◆ Exercise input

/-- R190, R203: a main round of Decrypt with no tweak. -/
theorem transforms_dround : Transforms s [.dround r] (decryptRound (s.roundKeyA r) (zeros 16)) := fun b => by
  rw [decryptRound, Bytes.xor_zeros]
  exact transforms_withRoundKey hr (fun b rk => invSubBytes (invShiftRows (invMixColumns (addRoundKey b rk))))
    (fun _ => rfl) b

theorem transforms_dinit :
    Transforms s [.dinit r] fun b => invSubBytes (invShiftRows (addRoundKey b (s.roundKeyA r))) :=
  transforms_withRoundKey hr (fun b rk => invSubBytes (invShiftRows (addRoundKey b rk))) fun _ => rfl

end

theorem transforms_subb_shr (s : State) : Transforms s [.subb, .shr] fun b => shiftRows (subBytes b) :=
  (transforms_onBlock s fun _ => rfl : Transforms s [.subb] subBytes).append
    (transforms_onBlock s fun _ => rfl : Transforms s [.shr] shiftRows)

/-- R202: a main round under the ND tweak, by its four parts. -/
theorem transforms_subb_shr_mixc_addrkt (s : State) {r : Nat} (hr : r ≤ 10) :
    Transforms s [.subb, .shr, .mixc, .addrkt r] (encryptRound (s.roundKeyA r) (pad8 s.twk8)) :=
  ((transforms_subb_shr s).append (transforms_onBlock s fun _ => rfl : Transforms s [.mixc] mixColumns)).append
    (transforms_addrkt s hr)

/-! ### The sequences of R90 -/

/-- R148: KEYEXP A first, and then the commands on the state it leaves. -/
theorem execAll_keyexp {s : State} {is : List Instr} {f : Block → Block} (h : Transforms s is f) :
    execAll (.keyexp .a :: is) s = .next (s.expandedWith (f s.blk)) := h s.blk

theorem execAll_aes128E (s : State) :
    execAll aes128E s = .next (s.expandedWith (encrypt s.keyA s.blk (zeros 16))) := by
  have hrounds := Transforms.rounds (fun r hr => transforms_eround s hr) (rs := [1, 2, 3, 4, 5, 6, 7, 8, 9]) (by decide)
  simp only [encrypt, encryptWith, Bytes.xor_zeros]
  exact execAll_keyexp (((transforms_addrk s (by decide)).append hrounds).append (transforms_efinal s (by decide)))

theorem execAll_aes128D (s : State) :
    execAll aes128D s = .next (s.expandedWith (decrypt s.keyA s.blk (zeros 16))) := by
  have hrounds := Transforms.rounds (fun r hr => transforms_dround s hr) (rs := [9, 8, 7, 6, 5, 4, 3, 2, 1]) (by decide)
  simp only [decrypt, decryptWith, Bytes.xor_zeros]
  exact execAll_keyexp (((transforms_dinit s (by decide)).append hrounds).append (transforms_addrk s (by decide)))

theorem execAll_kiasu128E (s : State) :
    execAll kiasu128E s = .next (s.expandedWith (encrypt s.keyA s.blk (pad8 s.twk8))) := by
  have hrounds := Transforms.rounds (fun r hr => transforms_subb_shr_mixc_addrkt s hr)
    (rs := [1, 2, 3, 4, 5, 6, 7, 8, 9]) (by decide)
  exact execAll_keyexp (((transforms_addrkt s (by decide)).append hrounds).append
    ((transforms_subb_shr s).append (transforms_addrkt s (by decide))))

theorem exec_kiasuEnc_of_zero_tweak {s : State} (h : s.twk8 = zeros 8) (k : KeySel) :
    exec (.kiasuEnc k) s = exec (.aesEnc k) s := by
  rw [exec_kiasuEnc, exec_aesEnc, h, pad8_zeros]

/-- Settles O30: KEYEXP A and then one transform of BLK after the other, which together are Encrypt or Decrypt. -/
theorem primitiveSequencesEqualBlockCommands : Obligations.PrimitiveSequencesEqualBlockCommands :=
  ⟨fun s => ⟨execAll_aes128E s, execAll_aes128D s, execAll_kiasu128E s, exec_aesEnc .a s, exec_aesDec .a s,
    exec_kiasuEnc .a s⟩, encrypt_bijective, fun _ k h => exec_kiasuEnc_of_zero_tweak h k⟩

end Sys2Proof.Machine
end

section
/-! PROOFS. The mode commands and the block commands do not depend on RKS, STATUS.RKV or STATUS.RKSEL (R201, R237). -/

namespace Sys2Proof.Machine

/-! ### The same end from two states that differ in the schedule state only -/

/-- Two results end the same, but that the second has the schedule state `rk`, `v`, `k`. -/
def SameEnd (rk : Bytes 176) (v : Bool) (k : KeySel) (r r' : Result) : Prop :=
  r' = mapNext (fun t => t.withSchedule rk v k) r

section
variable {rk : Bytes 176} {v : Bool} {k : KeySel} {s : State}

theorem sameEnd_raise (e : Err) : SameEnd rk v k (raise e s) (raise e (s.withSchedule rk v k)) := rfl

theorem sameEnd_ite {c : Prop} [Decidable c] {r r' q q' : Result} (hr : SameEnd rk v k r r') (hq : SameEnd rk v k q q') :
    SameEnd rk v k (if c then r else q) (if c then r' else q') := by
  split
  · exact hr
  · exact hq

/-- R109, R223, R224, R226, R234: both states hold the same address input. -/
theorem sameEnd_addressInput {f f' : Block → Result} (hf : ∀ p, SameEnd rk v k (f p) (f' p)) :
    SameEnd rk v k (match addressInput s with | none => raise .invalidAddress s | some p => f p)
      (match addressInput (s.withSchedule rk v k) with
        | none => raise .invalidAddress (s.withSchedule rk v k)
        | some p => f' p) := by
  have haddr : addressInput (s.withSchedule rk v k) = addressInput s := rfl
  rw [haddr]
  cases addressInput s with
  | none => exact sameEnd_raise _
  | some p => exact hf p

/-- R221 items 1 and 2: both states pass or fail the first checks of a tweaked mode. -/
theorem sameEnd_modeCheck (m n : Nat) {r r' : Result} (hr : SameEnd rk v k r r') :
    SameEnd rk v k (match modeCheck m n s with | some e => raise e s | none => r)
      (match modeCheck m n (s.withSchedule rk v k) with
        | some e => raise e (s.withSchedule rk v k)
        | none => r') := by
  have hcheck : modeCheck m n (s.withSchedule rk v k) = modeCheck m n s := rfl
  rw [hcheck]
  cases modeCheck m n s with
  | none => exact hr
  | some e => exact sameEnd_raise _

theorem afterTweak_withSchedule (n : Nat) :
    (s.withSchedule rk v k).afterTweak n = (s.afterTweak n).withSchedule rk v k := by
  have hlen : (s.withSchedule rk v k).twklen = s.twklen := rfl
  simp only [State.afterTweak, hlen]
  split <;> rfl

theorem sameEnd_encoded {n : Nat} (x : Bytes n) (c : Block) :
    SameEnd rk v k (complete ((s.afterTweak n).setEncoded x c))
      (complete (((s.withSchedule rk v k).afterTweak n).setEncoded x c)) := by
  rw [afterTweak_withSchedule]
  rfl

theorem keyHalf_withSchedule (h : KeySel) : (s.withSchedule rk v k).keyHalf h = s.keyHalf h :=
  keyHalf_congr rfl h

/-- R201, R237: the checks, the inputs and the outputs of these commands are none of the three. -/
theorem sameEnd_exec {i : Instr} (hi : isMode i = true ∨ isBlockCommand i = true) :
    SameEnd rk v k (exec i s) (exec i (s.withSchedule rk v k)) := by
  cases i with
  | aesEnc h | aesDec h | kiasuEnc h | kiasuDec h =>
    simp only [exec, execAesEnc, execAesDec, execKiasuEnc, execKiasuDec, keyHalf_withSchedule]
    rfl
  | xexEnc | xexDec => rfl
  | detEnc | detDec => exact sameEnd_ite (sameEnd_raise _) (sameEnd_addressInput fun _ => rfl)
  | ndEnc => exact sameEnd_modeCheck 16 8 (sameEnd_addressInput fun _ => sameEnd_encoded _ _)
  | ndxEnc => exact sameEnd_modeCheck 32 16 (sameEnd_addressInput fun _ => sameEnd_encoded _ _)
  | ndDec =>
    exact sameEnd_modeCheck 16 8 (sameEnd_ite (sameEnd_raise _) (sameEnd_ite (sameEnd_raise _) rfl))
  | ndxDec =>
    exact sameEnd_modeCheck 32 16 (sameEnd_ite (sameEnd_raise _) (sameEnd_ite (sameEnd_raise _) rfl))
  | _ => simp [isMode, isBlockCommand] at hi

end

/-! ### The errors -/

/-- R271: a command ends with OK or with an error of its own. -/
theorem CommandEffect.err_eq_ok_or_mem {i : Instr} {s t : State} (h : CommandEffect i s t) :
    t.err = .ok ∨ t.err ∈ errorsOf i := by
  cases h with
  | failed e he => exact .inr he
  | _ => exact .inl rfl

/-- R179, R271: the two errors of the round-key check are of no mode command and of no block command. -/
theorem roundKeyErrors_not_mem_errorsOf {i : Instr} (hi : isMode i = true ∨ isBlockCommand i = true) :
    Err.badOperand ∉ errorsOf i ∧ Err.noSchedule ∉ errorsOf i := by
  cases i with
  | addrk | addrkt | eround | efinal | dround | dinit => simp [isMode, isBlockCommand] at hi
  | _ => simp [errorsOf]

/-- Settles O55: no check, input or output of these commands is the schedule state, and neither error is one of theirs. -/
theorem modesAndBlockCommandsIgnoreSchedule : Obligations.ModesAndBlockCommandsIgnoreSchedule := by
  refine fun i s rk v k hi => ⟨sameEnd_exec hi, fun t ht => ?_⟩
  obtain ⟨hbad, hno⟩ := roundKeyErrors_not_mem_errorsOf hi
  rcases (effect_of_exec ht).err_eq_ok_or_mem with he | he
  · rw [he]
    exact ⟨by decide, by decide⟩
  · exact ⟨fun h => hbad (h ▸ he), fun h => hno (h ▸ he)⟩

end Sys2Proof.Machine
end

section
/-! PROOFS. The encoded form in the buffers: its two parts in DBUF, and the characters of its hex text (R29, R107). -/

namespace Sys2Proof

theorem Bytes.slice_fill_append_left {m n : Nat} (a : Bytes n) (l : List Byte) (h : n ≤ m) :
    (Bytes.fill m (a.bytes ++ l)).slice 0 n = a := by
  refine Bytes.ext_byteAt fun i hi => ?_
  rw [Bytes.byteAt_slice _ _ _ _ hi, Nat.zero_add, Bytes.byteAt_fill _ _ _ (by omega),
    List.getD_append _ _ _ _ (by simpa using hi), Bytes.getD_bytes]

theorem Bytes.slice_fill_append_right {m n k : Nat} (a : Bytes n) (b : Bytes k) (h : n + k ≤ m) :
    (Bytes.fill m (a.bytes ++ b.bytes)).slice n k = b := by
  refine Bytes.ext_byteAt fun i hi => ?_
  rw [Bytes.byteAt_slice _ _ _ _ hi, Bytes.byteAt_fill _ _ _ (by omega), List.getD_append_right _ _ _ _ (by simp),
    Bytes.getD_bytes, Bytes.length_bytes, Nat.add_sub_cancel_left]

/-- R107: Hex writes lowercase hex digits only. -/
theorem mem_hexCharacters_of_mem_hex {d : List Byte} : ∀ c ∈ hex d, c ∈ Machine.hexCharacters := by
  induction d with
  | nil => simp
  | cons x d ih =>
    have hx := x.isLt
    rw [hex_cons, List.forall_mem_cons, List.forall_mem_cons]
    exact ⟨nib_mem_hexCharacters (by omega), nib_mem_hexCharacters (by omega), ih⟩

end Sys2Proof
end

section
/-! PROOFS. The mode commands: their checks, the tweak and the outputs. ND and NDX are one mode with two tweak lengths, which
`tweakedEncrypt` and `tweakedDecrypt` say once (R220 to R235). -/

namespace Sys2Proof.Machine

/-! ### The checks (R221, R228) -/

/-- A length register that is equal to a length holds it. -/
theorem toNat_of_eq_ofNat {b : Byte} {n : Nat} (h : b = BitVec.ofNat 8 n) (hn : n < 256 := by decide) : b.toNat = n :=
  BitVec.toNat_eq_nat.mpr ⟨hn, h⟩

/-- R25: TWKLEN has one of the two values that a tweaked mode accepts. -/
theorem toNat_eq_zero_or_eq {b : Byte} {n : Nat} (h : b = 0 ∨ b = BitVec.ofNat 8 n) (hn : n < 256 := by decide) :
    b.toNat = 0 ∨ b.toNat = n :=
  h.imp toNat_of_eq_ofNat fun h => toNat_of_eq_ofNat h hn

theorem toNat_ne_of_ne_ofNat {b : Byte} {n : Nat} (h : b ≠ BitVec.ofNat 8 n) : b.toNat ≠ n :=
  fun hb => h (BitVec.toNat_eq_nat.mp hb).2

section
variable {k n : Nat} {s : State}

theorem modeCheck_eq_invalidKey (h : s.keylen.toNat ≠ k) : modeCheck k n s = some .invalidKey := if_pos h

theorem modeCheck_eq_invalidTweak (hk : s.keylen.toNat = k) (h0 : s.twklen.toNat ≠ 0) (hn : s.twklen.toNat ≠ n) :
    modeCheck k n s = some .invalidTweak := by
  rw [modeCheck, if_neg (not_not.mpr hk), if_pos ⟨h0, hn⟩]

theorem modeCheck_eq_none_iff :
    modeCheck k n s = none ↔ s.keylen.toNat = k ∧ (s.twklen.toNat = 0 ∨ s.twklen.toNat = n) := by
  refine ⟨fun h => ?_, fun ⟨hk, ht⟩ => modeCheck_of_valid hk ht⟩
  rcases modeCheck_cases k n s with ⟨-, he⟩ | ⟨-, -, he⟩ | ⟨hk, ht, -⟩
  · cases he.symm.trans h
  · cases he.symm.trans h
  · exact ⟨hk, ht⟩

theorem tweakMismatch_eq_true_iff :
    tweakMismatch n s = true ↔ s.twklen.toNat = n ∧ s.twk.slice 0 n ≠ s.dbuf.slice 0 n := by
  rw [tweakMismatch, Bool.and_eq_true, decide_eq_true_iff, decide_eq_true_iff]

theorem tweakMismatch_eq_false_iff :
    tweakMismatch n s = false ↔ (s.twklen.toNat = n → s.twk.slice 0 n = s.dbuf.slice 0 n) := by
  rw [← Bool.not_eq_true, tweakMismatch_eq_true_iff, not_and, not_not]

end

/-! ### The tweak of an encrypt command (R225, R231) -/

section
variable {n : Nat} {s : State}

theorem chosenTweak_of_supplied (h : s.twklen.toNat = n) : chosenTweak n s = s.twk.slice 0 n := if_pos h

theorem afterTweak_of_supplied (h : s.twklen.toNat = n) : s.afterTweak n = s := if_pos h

◆ Task details
Repeat exactly the lines above from the one with "rw [afterTweak_withSchedule]" up to and including the one with "the three. -/". No other line belongs in the reply.

◆ Solution to the exercise
  rw [afterTweak_withSchedule]
  rfl

theorem keyHalf_withSchedule (h : KeySel) : (s.withSchedule rk v k).keyHalf h = s.keyHalf h :=
  keyHalf_congr rfl h

/-- R201, R237: the checks, the inputs and the outputs of these commands are none of the three. -/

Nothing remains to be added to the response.